WHAT YOU WILL DO: Print the following entries without any change.
-------- AVAILABLE RECORDS
/-- `30_encoding.md` R71: the six fields as numbers, how they overlap, and the word from its nibbles. -/
def Obligations.DecoderFieldsAreTheBits : Prop :=
  ∀ w : Word,
    (fieldClass w).toNat = w.toNat / 4096 ∧ (fieldX w).toNat = w.toNat / 256 % 16 ∧
    (fieldY w).toNat = w.toNat / 16 % 16 ∧ (fieldN w).toNat = w.toNat % 16 ∧
    (fieldKK w).toNat = w.toNat % 256 ∧ (fieldNNN w).toNat = w.toNat % 4096 ∧
    fieldKK w = fieldY w ++ fieldN w ∧ fieldNNN w = fieldX w ++ fieldKK w ∧
    w.toNat = (fieldClass w).toNat * 4096 + (fieldX w).toNat * 256 + (fieldY w).toNat * 16 + (fieldN w).toNat

/-- `30_encoding.md` R77, R78: a word decodes to an instruction of a row exactly when it passes the row's mask and match
test, so the 34 patterns are pairwise disjoint. The opcode numbers are the spec's decision D1 (log 1), the ignored bits
D2 (log 2). -/
def Obligations.WordDecodesByItsRow : Prop :=
  ∀ (w : Word) (i : Instr),
    (w &&& (opcodeRow i).1 = (opcodeRow i).2) ↔ ∃ j, decode w = .insn j ∧ opcodeRow j = opcodeRow i

/-- `30_encoding.md` R84: the unknown words, class by class; every other word is an instruction. It rests on the spec's
decisions D1 (opcode numbers, log 1), D2 (the low byte is the second key of classes 0 and E, and the other spellings
0XE0, 0XEE, 5xyN and 9xyN are instructions, log 2) and D3 (no `0nnn` call, log 22). -/
def Obligations.UnknownWordsAreThese : Prop :=
  ∀ w : Word,
    decode w = .unknown w ↔
      (w.toNat / 4096 = 0x0 ∧ w.toNat % 256 ∉ [0xE0, 0xEE]) ∨
      (w.toNat / 4096 = 0x8 ∧ w.toNat % 16 ∈ [0x8, 0x9, 0xA, 0xB, 0xC, 0xD, 0xF]) ∨
      (w.toNat / 4096 = 0xE ∧ w.toNat % 256 ∉ [0x9E, 0xA1]) ∨
      (w.toNat / 4096 = 0xF ∧ w.toNat % 256 ∉ [0x07, 0x0A, 0x15, 0x18, 0x1E, 0x29, 0x33, 0x55, 0x65])

/-- Words written out from the patterns of `30_encoding.md` R77 decode to the instructions they stand for (D1, log 1). -/
def Obligations.SampleWordsDecode : Prop :=
  decode 0x00EE = .insn (.ret 0) ∧ decode 0x2ABC = .insn (.call 0xABC) ∧ decode 0x7A7F = .insn (.addImm 0xA 0x7F) ∧
  decode 0x8AB5 = .insn (.subReg 0xA 0xB) ∧ decode 0xDAB5 = .insn (.drw 0xA 0xB 0x5) ∧
  decode 0xEAA1 = .insn (.sknp 0xA) ∧ decode 0xFA33 = .insn (.ldB 0xA) ∧ decode 0xFA65 = .insn (.ldVxMem 0xA)

/-! ## The step -/

/-- `20_memory.md` R52: the fetch is big-endian. That it reads its two bytes from any `pc` inside memory, even or odd, is
the spec's decision D9 (log 21). -/
def Obligations.FetchIsBigEndian : Prop :=
  ∀ s : State, s.pc.toNat ≤ 0xFFE → ∃ w, fetchWord s = some w ∧
    w.toNat / 256 = (Memory.read s.mem s.pc.toNat).toNat ∧
    w.toNat % 256 = (Memory.read s.mem (s.pc.toNat + 1)).toNat

/-- `40_cycle.md` R100, R105: when the host's next operation is a CYCLE and the bytes at `pc` decode to an instruction, a
step is `exec` of it at that state, with the CYCLE taken off what the host still has to do and the reply cleared (log 7,
log 8). -/
def Obligations.StepRunsDecodedInstruction : Prop :=
  ∀ (s : State) (i : Instr), (nextOp s).1 = .cycle → s.pc.toNat ≤ 0xFFE →
    decode (wordOfBytes (Memory.read s.mem s.pc.toNat) (Memory.read s.mem (s.pc.toNat + 1))) = .insn i →
    step s = exec i ((nextOp s).2.setReply .nothing) ∧
      UnchangedExcept [.schedule, .hostRest, .reply] s ((nextOp s).2.setReply .nothing)

/-- `60_exceptions.md` R242: a word with no routine ends the cycle with the word and the address it was fetched from. That
the report holds `this_pc` and the state stays is the spec's decision D5 (log 9). -/
def Obligations.StepStopsOnUnknownWord : Prop :=
  ∀ s : State, (nextOp s).1 = .cycle → s.pc.toNat ≤ 0xFFE →
    ∀ w, w = wordOfBytes (Memory.read s.mem s.pc.toNat) (Memory.read s.mem (s.pc.toNat + 1)) →
      decode w = .unknown w →
      step s = .fault (.unknownInstruction w s.pc) ∧
        afterStep s = (nextOp s).2.setReply .nothing ∧
        UnchangedExcept [.schedule, .hostRest, .reply] s (afterStep s)

/-- `60_exceptions.md` R243: a cycle faults on its fetch exactly when `pc` is above 0xFFE. The fault is the spec's decision
D8 (log 10). -/
def Obligations.StepStopsOnFetchOutOfRange : Prop :=
  ∀ s : State, (nextOp s).1 = .cycle →
    ((∃ a, step s = .fault (.fetchAddressOutOfRange a)) ↔ 0xFFE < s.pc.toNat) ∧
    (0xFFE < s.pc.toNat → step s = .fault (.fetchAddressOutOfRange s.pc))

/-- `70_reset_and_hazards.md` R290 as the model represents it (log 7): the operations come one a step, whole and in order:
those of the schedule, and after them, for ever, a list over and over, or the free operations `Config.hostOp n`,
`Config.hostOp (n + 1)`, ..., which may be any interleaving. Only a CYCLE among them can stop a step. -/
def Obligations.StepPerformsScheduledOperation : Prop :=
  ∀ s : State,
    (∀ op rest, s.schedule = op :: rest → step s = perform op { s with schedule := rest }) ∧
    (s.schedule = [] →
      (s.hostRest = .loop [] → step s = perform .cycle s) ∧
      (∀ op rest, s.hostRest = .loop (op :: rest) → step s = perform op { s with schedule := rest } ∧
        (afterSteps (rest.length + 1) s).schedule = [] ∧
        (afterSteps (rest.length + 1) s).hostRest = .loop (op :: rest)) ∧
      (∀ n, s.hostRest = .free n → step s = perform (Config.hostOp n) { s with hostRest := .free (n + 1) } ∧
        ∀ k, (afterSteps k s).schedule = [] ∧ (afterSteps k s).hostRest = .free (n + k))) ∧
    ((nextOp s).1 ≠ .cycle → ∃ t, step s = .next t ∧
      t.schedule = (nextOp s).2.schedule ∧ t.hostRest = (nextOp s).2.hostRest)

/-- `60_exceptions.md` R241, R248: the faults executing an instruction can raise, each with its condition and its report,
and no others. DataAddressOutOfRange and KeyIndexOutOfRange are the spec's decisions D7 and D10 (log 10, log 11). -/
def Obligations.ExecutionFaultsAreThese : Prop :=
  ∀ (i : Instr) (s : State) (f : Fault), exec i s = .fault f ↔
    ((∃ nnn, i = .call nnn) ∧ 16 ≤ s.stack.length ∧ f = .stackOverflow s.pc) ∨
    ((∃ g, i = .ret g) ∧ s.stack = [] ∧ f = .stackUnderflow s.pc) ∨
    (1 ≤ dataCount i ∧ 0xFFF < dataAddress s + dataCount i - 1 ∧
      f = .dataAddressOutOfRange (dataAddress s + dataCount i - 1) s.pc) ∨
    (∃ x, (i = .skp x ∨ i = .sknp x) ∧ 15 < (s.getV x).toNat ∧ f = .keyIndexOutOfRange (s.getV x) s.pc)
----------------
RESULT OF THE TASK:
/-- `30_encoding.md` R71: the six fields as numbers, how they overlap, and the word from its nibbles. -/
def Obligations.DecoderFieldsAreTheBits : Prop :=
  ∀ w : Word,
    (fieldClass w).toNat = w.toNat / 4096 ∧ (fieldX w).toNat = w.toNat / 256 % 16 ∧
    (fieldY w).toNat = w.toNat / 16 % 16 ∧ (fieldN w).toNat = w.toNat % 16 ∧
    (fieldKK w).toNat = w.toNat % 256 ∧ (fieldNNN w).toNat = w.toNat % 4096 ∧
    fieldKK w = fieldY w ++ fieldN w ∧ fieldNNN w = fieldX w ++ fieldKK w ∧
    w.toNat = (fieldClass w).toNat * 4096 + (fieldX w).toNat * 256 + (fieldY w).toNat * 16 + (fieldN w).toNat

/-- `30_encoding.md` R77, R78: a word decodes to an instruction of a row exactly when it passes the row's mask and match
test, so the 34 patterns are pairwise disjoint. The opcode numbers are the spec's decision D1 (log 1), the ignored bits
D2 (log 2). -/
def Obligations.WordDecodesByItsRow : Prop :=
  ∀ (w : Word) (i : Instr),
    (w &&& (opcodeRow i).1 = (opcodeRow i).2) ↔ ∃ j, decode w = .insn j ∧ opcodeRow j = opcodeRow i

/-- `30_encoding.md` R84: the unknown words, class by class; every other word is an instruction. It rests on the spec's
decisions D1 (opcode numbers, log 1), D2 (the low byte is the second key of classes 0 and E, and the other spellings
0XE0, 0XEE, 5xyN and 9xyN are instructions, log 2) and D3 (no `0nnn` call, log 22). -/
def Obligations.UnknownWordsAreThese : Prop :=
  ∀ w : Word,
    decode w = .unknown w ↔
      (w.toNat / 4096 = 0x0 ∧ w.toNat % 256 ∉ [0xE0, 0xEE]) ∨
      (w.toNat / 4096 = 0x8 ∧ w.toNat % 16 ∈ [0x8, 0x9, 0xA, 0xB, 0xC, 0xD, 0xF]) ∨
      (w.toNat / 4096 = 0xE ∧ w.toNat % 256 ∉ [0x9E, 0xA1]) ∨
      (w.toNat / 4096 = 0xF ∧ w.toNat % 256 ∉ [0x07, 0x0A, 0x15, 0x18, 0x1E, 0x29, 0x33, 0x55, 0x65])

/-- Words written out from the patterns of `30_encoding.md` R77 decode to the instructions they stand for (D1, log 1). -/
def Obligations.SampleWordsDecode : Prop :=
  decode 0x00EE = .insn (.ret 0) ∧ decode 0x2ABC = .insn (.call 0xABC) ∧ decode 0x7A7F = .insn (.addImm 0xA 0x7F) ∧
  decode 0x8AB5 = .insn (.subReg 0xA 0xB) ∧ decode 0xDAB5 = .insn (.drw 0xA 0xB 0x5) ∧
  decode 0xEAA1 = .insn (.sknp 0xA) ∧ decode 0xFA33 = .insn (.ldB 0xA) ∧ decode 0xFA65 = .insn (.ldVxMem 0xA)

/-! ## The step -/

/-- `20_memory.md` R52: the fetch is big-endian. That it reads its two bytes from any `pc` inside memory, even or odd, is
the spec's decision D9 (log 21). -/
def Obligations.FetchIsBigEndian : Prop :=
  ∀ s : State, s.pc.toNat ≤ 0xFFE → ∃ w, fetchWord s = some w ∧
    w.toNat / 256 = (Memory.read s.mem s.pc.toNat).toNat ∧
    w.toNat % 256 = (Memory.read s.mem (s.pc.toNat + 1)).toNat

/-- `40_cycle.md` R100, R105: when the host's next operation is a CYCLE and the bytes at `pc` decode to an instruction, a
step is `exec` of it at that state, with the CYCLE taken off what the host still has to do and the reply cleared (log 7,
log 8). -/
def Obligations.StepRunsDecodedInstruction : Prop :=
  ∀ (s : State) (i : Instr), (nextOp s).1 = .cycle → s.pc.toNat ≤ 0xFFE →
    decode (wordOfBytes (Memory.read s.mem s.pc.toNat) (Memory.read s.mem (s.pc.toNat + 1))) = .insn i →
    step s = exec i ((nextOp s).2.setReply .nothing) ∧
      UnchangedExcept [.schedule, .hostRest, .reply] s ((nextOp s).2.setReply .nothing)

/-- `60_exceptions.md` R242: a word with no routine ends the cycle with the word and the address it was fetched from. That
the report holds `this_pc` and the state stays is the spec's decision D5 (log 9). -/
def Obligations.StepStopsOnUnknownWord : Prop :=
  ∀ s : State, (nextOp s).1 = .cycle → s.pc.toNat ≤ 0xFFE →
    ∀ w, w = wordOfBytes (Memory.read s.mem s.pc.toNat) (Memory.read s.mem (s.pc.toNat + 1)) →
      decode w = .unknown w →
      step s = .fault (.unknownInstruction w s.pc) ∧
        afterStep s = (nextOp s).2.setReply .nothing ∧
        UnchangedExcept [.schedule, .hostRest, .reply] s (afterStep s)

/-- `60_exceptions.md` R243: a cycle faults on its fetch exactly when `pc` is above 0xFFE. The fault is the spec's decision
D8 (log 10). -/
def Obligations.StepStopsOnFetchOutOfRange : Prop :=
  ∀ s : State, (nextOp s).1 = .cycle →
    ((∃ a, step s = .fault (.fetchAddressOutOfRange a)) ↔ 0xFFE < s.pc.toNat) ∧
    (0xFFE < s.pc.toNat → step s = .fault (.fetchAddressOutOfRange s.pc))

/-- `70_reset_and_hazards.md` R290 as the model represents it (log 7): the operations come one a step, whole and in order:
those of the schedule, and after them, for ever, a list over and over, or the free operations `Config.hostOp n`,
`Config.hostOp (n + 1)`, ..., which may be any interleaving. Only a CYCLE among them can stop a step. -/
def Obligations.StepPerformsScheduledOperation : Prop :=
  ∀ s : State,
    (∀ op rest, s.schedule = op :: rest → step s = perform op { s with schedule := rest }) ∧
    (s.schedule = [] →
      (s.hostRest = .loop [] → step s = perform .cycle s) ∧
      (∀ op rest, s.hostRest = .loop (op :: rest) → step s = perform op { s with schedule := rest } ∧
        (afterSteps (rest.length + 1) s).schedule = [] ∧
        (afterSteps (rest.length + 1) s).hostRest = .loop (op :: rest)) ∧
      (∀ n, s.hostRest = .free n → step s = perform (Config.hostOp n) { s with hostRest := .free (n + 1) } ∧
        ∀ k, (afterSteps k s).schedule = [] ∧ (afterSteps k s).hostRest = .free (n + k))) ∧
    ((nextOp s).1 ≠ .cycle → ∃ t, step s = .next t ∧
      t.schedule = (nextOp s).2.schedule ∧ t.hostRest = (nextOp s).2.hostRest)

/-- `60_exceptions.md` R241, R248: the faults executing an instruction can raise, each with its condition and its report,
and no others. DataAddressOutOfRange and KeyIndexOutOfRange are the spec's decisions D7 and D10 (log 10, log 11). -/
def Obligations.ExecutionFaultsAreThese : Prop :=
  ∀ (i : Instr) (s : State) (f : Fault), exec i s = .fault f ↔
    ((∃ nnn, i = .call nnn) ∧ 16 ≤ s.stack.length ∧ f = .stackOverflow s.pc) ∨
    ((∃ g, i = .ret g) ∧ s.stack = [] ∧ f = .stackUnderflow s.pc) ∨
    (1 ≤ dataCount i ∧ 0xFFF < dataAddress s + dataCount i - 1 ∧
      f = .dataAddressOutOfRange (dataAddress s + dataCount i - 1) s.pc) ∨
    (∃ x, (i = .skp x ∨ i = .sknp x) ∧ 15 < (s.getV x).toNat ∧ f = .keyIndexOutOfRange (s.getV x) s.pc)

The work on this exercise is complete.